#### RECORD EXCERPTS:
-- ==== Sys2Proof/Machine/Link.lean ====
section
/-! DEFINITION. The Roof Link Controller: characters and checks, the poll frame, the link arbiter, the
transaction and its outcomes (R146 to R160). -/

namespace Sys2Proof.Machine

/-! ### Characters (R146 to R148) -/

/-- The eleven bits of a character on the line: start bit low, eight data bits least significant first, the mark
bit, stop bit high (R146). -/
def characterBits (data : Byte) (mark : Bool) : List Bool :=
  false :: (List.range 8).map (fun i => data.getLsbD i) ++ [mark, true]

/-- The majority of three samples (R147). -/
def majority (a b c : Bool) : Bool := (a && b) || (a && c) || (b && c)

/-- What a bit's sixteen samples read: the majority of samples 7, 8 and 9, counted from 1 (R147). -/
def sampledBit (samples : List Bool) : Bool :=
  majority (samples.getD 6 false) (samples.getD 7 false) (samples.getD 8 false)

/-- What the receiver makes of the eleven bits that it reads of a character. -/
inductive Reading where
  /-- The start bit reads high: it is dropped as noise. -/
  | noise
  /-- The stop bit reads low: a framing error, after the mark bit given. -/
  | framingError (mark : Bool)
  /-- A character received with its data bits and its mark bit. -/
  | character (data : Byte) (mark : Bool)
deriving DecidableEq, Repr

/-- The byte whose bits a list gives, least significant first. -/
def byteOfBits (bits : List Bool) : Byte := BitVec.ofNat 8 (bits.foldr (fun b n => b.toNat + 2 * n) 0)

/-- The reading of eleven bits (R147). -/
def readBits (bits : List Bool) : Reading :=
  if bits.getD 0 true then .noise
  else if !bits.getD 10 false then .framingError (bits.getD 9 false)
  else .character (byteOfBits ((bits.drop 1).take 8)) (bits.getD 9 false)

/-- The reading of a character from the line's samples, sixteen in each bit time from the start bit on (R147). -/
def readSamples (samples : List Bool) : Reading :=
  readBits ((List.range Config.bitsPerCharacter).map fun b => sampledBit ((samples.drop (16 * b)).take 16))

/-- The samples of a character as the transmitter drives it: each bit for 16 sample periods (R146). -/
def drivenSamples (data : Byte) (mark : Bool) : List Bool := (characterBits data mark).flatMap (List.replicate 16)

/-- The sum of the characters of a frame modulo 256 (R148). -/
def frameSum (frame : List Byte) : Byte := frame.foldr (· + ·) 0#8

/-- Closes a frame with the check character that makes its sum 0 modulo 256 (R148). -/
def withCheck (body : List Byte) : List Byte := body ++ [0#8 - frameSum body]

/-! ### The poll frame (R149 to R151) -/

/-- Answer of a poll, coded 0 to 3 in the order of the poll frame table (R149). -/
inductive Answer where | granted | wait | defer | locked
deriving DecidableEq, Repr

def Answer.code : Answer → Nat
  | .granted => 0
  | .wait => 1
  | .defer => 2
  | .locked => 3

/-- The reason code of the poll frame. CYCLE belongs to wired units, which are not polled, and has no code: a
linked unit's entry never carries it (R149, R151). -/
def WaitReason.pollCode : WaitReason → Nat
  | .hold => 1
  | .gate => 2
  | .demand => 3
  | .budget => 4
  | .table => 5
  | .resting => 6
  | .curtail => 7
  | .barrier => 8
  | .cycle => 0

/-- The answer of a unit with its reason code and remaining seconds, by the first case that applies (R151). -/
def State.answer (s : State) (u : UnitNo) : Answer × Nat × Nat :=
  if (s.status u).state = .locked || (s.status u).state = .retiring then (.locked, 0, 0)
  else if s.effectiveDesired u ≤ s.level u then (.granted, 0, 0)
  else
    match s.entryOf u with
    | some e => (.wait, e.reason.pollCode, e.remaining)
    | none => (.defer, 0, 0)

/-- The site flags character: OVERLOAD, CURTAIL, HOLD (R149). -/
def State.siteFlags (s : State) : Nat :=
  (if s.shed.demand = .overload then 1 else 0) + (if s.shed.threshold.isSome then 2 else 0)
    + (if s.holdRunning then 4 else 0)

/-- The poll frame of a unit, built from live state (R149, R150). -/
def State.pollFrame (s : State) (u : UnitNo) : List Byte :=
  let a := s.answer u
  withCheck (byte1 (roofAddress u) ++ byte1 7 ++ byte1 0xA1 ++ byte1 (s.level u) ++ byte1 a.1.code
    ++ byte1 a.2.1 ++ byte2 a.2.2 ++ byte1 s.siteFlags)

/-- The bits of a whole frame on the line: the mark bit is 1 on the first character alone (R146). -/
def frameBits : List Byte → List Bool
  | [] => []
  | a :: rest => characterBits a true ++ rest.flatMap fun c => characterBits c false

/-- What the part drives on the roof link: the bit of the frame in progress while SENDING, nothing in every
other line state (R146). -/
def State.lineDriven (s : State) : Option Bool :=
  if s.resetHeld then none
  else if s.link.line = .sending then
    s.link.transaction.bind fun t => (frameBits t.frame)[s.link.lineBits]?
  else none

/-! ### The arbiter (R155 to R157) -/

/-- The poll ring: the configured linked units whose link condition is HEARD, ascending. -/
def State.pollRing (s : State) : List UnitNo :=
  allUnits.filter fun u => !isWired u && s.configured u && decide ((s.status u).link = .heard)

/-- The silent list: the configured linked units whose link condition is SILENT, ascending. -/
def State.silentList (s : State) : List UnitNo :=
  allUnits.filter fun u => !isWired u && s.configured u && decide ((s.status u).link = .silent)

/-- A choice of the arbiter: the unit, if any, with the urgent list, ring position and silent round after it. -/
structure Choice where
  unit : Option UnitNo
  urgent : List UnitNo
  position : Nat
  round : Option UnitNo
deriving DecidableEq, Repr

/-- The ring taken from position 0 after a wrap with no silent round to start (R157). -/
def State.chooseRingStart (s : State) : Choice :=
  match s.pollRing.head? with
  | some u => { unit := some u, urgent := s.link.urgent, position := u.val + 1, round := none }
  | none => { unit := none, urgent := s.link.urgent, position := 0, round := none }

/-- A wrap of the ring: a silent round starts where the silent list holds a unit (R157). -/
def State.chooseWrap (s : State) : Choice :=
  match s.silentList.head? with
  | some u => { unit := some u, urgent := s.link.urgent, position := s.link.ringPosition, round := some u }
  | none => s.chooseRingStart

/-- The end of a silent round: the position is set to 0 and the ring's lowest unit is taken; an empty ring
wraps again at once (R157). -/
def State.chooseRoundEnd (s : State) : Choice :=
  match s.pollRing.head? with
  | some u => { unit := some u, urgent := s.link.urgent, position := u.val + 1, round := none }
  | none =>
    match s.silentList.head? with
    | some u => { unit := some u, urgent := s.link.urgent, position := 0, round := some u }
    | none => { unit := none, urgent := s.link.urgent, position := 0, round := none }

/-- The arbiter's choice: the head of the urgent list, else the next unit of a running silent round, else the next
unit of the poll ring (R155, R157). -/
def State.choose (s : State) : Choice :=
  match s.link.urgent with
  | u :: rest =>
    { unit := some u, urgent := rest, position := s.link.ringPosition, round := s.link.silentRound }
  | [] =>
    match s.link.silentRound with
    | some last =>
      match s.silentList.find? fun u => decide (last.val < u.val) with
      | some u => { unit := some u, urgent := [], position := s.link.ringPosition, round := some u }
      | none => s.chooseRoundEnd
    | none =>
      match s.pollRing.find? fun u => decide (s.link.ringPosition ≤ u.val) with
      | some u => { unit := some u, urgent := [], position := u.val + 1, round := none }
      | none => s.chooseWrap

/-- Changes the Roof Link Controller. -/
def State.modifyLink (f : RoofLink → RoofLink) (s : State) : State := { s with link := f s.link }

/-- The receiver does not listen while the part is SENDING (R146): a character in progress is dropped. A receiver that
waits for the line to return high goes on waiting. Both are a DESIGN CHOICE (log entry 26). -/
def Receiver.deafened : Receiver → Receiver
  | .inCharacter _ => .waitingStart
  | .waitingStart => .waitingStart
  | .waitingHigh => .waitingHigh

/-- The arbiter chooses, and a transaction begins with a frame built from live state, or the line goes IDLE
(R150, R152, R155). The speed and the timeout are those of the working site record at this moment, and the bit divider
restarts, so that the start bit is driven for its 16 whole sample periods (R146; log entry 24). -/
def State.nextTransaction (s : State) : State :=
  let c := s.choose
  let t := s.modifyLink fun l => { l with urgent := c.urgent, ringPosition := c.position, silentRound := c.round }
  match c.unit with
  | none => t.modifyLink fun l => { l with line := .idle, transaction := none }
  | some u =>
    t.modifyLink fun l => { l with
      line := .sending
      transaction := some { unit := u, speed := s.site.linkSpeed, timeout := s.site.replyTimeout,
                            frame := s.pollFrame u }
      bitDivider := 0
      lineBits := 0
      receiver := l.receiver.deafened
      reply := []
      replyTimer := 0
      replyBroken := false }

/-- Whether the arbiter has a unit to poll (R152). -/
def State.unitToPoll (s : State) : Bool := s.choose.unit.isSome

/-- An IDLE line on which a unit has come to be polled: the arbiter chooses again at once (R152). -/
def State.wakeLine (s : State) : State :=
  if s.link.line = .idle && s.unitToPoll then s.nextTransaction else s

/-- The end of a transaction: the gap begins, counted at the speed that the working site record holds (R152), in whole
bit times from this moment: the bit divider restarts (DESIGN CHOICE, log entry 24). The transaction is dropped here and
not at the end of its gap (DESIGN CHOICE between R152 and R158, log entry 25). -/
def State.beginGap (s : State) : State :=
  s.modifyLink fun l => { l with
    line := .gap
    transaction := none
    gapSpeed := s.site.linkSpeed
    bitDivider := 0
    lineBits := 0
    reply := []
    replyTimer := 0
    replyBroken := false }

/-! ### The outcomes of a transaction (R13, R14, R153, R154) -/

/-- A miss of a unit: the count rises, saturating at 15; a HEARD unit whose count is at or above the silence count
becomes SILENT, UNIT SILENT is raised and the desire step is taken (R13). -/
def State.miss (u : UnitNo) (s : State) : State :=
  let n := min Config.nibbleMax ((s.status u).misses + 1)
  let t := s.modifyStatus u fun st => { st with misses := n }
  if (t.status u).link = .heard && decide (s.site.silenceCount ≤ n) then
    (t.modifyStatus u fun st => { st with link := .silent }).raise .unitSilent |>.desireStep u
  else t

/-- What a good report does before its request event: miss count 0, and a SILENT unit becomes HEARD with UNIT BACK
and its adoption window open (R14, R7). -/
def State.hear (u : UnitNo) (s : State) : State :=
  let t := s.modifyStatus u fun st => { st with misses := 0 }
  if (t.status u).link = .silent then
    (t.modifyStatus u fun st => { st with link := .heard, window := .opened }).raise .unitBack
  else t

/-- Hands a miss to the Unit Table for the polled unit as it stands at the end of the transaction; for an UNCONFIGURED unit
it is discarded (R154). A unit whose retirement completed in the transaction, and which SET UNIT has configured again
before its end, takes the miss, where R17 and R158 can be read to discard it: DESIGN CHOICE (log entry 29). -/
def State.missOf (u : UnitNo) (s : State) : State := if s.configured u then s.miss u else s

/-- The tests of a reply of eight characters, in order (R153): sum, length, kind, addresses. -/
def goodReply (u : UnitNo) : List Byte → Bool
  | [a, n, k, ua, d, r, c, x] =>
    decide (frameSum [a, n, k, ua, d, r, c, x] = 0#8) && decide (n = 5#8) && decide (k = 0xB2#8)
      && decide (a = 0#8) && decide (ua.toNat = roofAddress u)
  | _ => false

/-- A good report as the unit's request event: raw desired and running level and raw condition (R8, R14, R154). The unit is
taken as it stands at the report's arrival, one configured again since its retirement completed too, where R17 and R158 can
be read to discard the report: DESIGN CHOICE (log entry 29). -/
def State.report (u : UnitNo) (reply : List Byte) (s : State) : State :=
  if s.configured u then
    (s.hear u).requestEvent u (reply.getD 4 0#8).toNat (reply.getD 5 0#8).toNat
      (if reply.getD 6 0#8 = 0#8 then .normal else .tripped)
  else s

/-- A reply in progress that is still complete in itself and not yet ended. -/
def RoofLink.receiving (l : RoofLink) : Bool := decide (l.line = .awaiting) && !l.replyBroken

/-- A character handed to a transaction that awaits a reply: ignored before the first character with mark bit 1;
a further mark bit before the eighth character ends the reply early as a wrong length. The eighth character is taken
whatever its mark bit, since no test of R153 reads it (DEDUCED, log entry 17). -/
def RoofLink.takeCharacter (data : Byte) (mark : Bool) (l : RoofLink) : RoofLink :=
  if !l.receiving || decide (8 ≤ l.reply.length) then l
  else if l.reply.isEmpty then (if mark then { l with reply := [data] } else l)
  else if mark && decide (l.reply.length < 7) then { l with replyBroken := true }
  else { l with reply := l.reply ++ [data] }

/-- A framing error at the receiver, which read the stop bit low and waits for a high line. In a reply from its address character
on, the reply ends early; the address character itself is known by its mark bit (R147, R153). -/
def RoofLink.takeFramingError (mark : Bool) (l : RoofLink) : RoofLink :=
  { l with
    receiver := .waitingHigh
    lineWasHigh := false
    replyBroken := l.replyBroken
      || (decide (l.line = .awaiting) && (mark || !l.reply.isEmpty) && decide (l.reply.length < 8)) }

end Sys2Proof.Machine
end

#### YOUR OBJECTIVE:
What should be returned is the run of lines from the first line of the material through the line containing "to R148) -/", exact and inclusive, and nothing else.

#### SOLUTION TO THE PROBLEM:
-- ==== Sys2Proof/Machine/Link.lean ====
section
/-! DEFINITION. The Roof Link Controller: characters and checks, the poll frame, the link arbiter, the
transaction and its outcomes (R146 to R160). -/

namespace Sys2Proof.Machine

/-! ### Characters (R146 to R148) -/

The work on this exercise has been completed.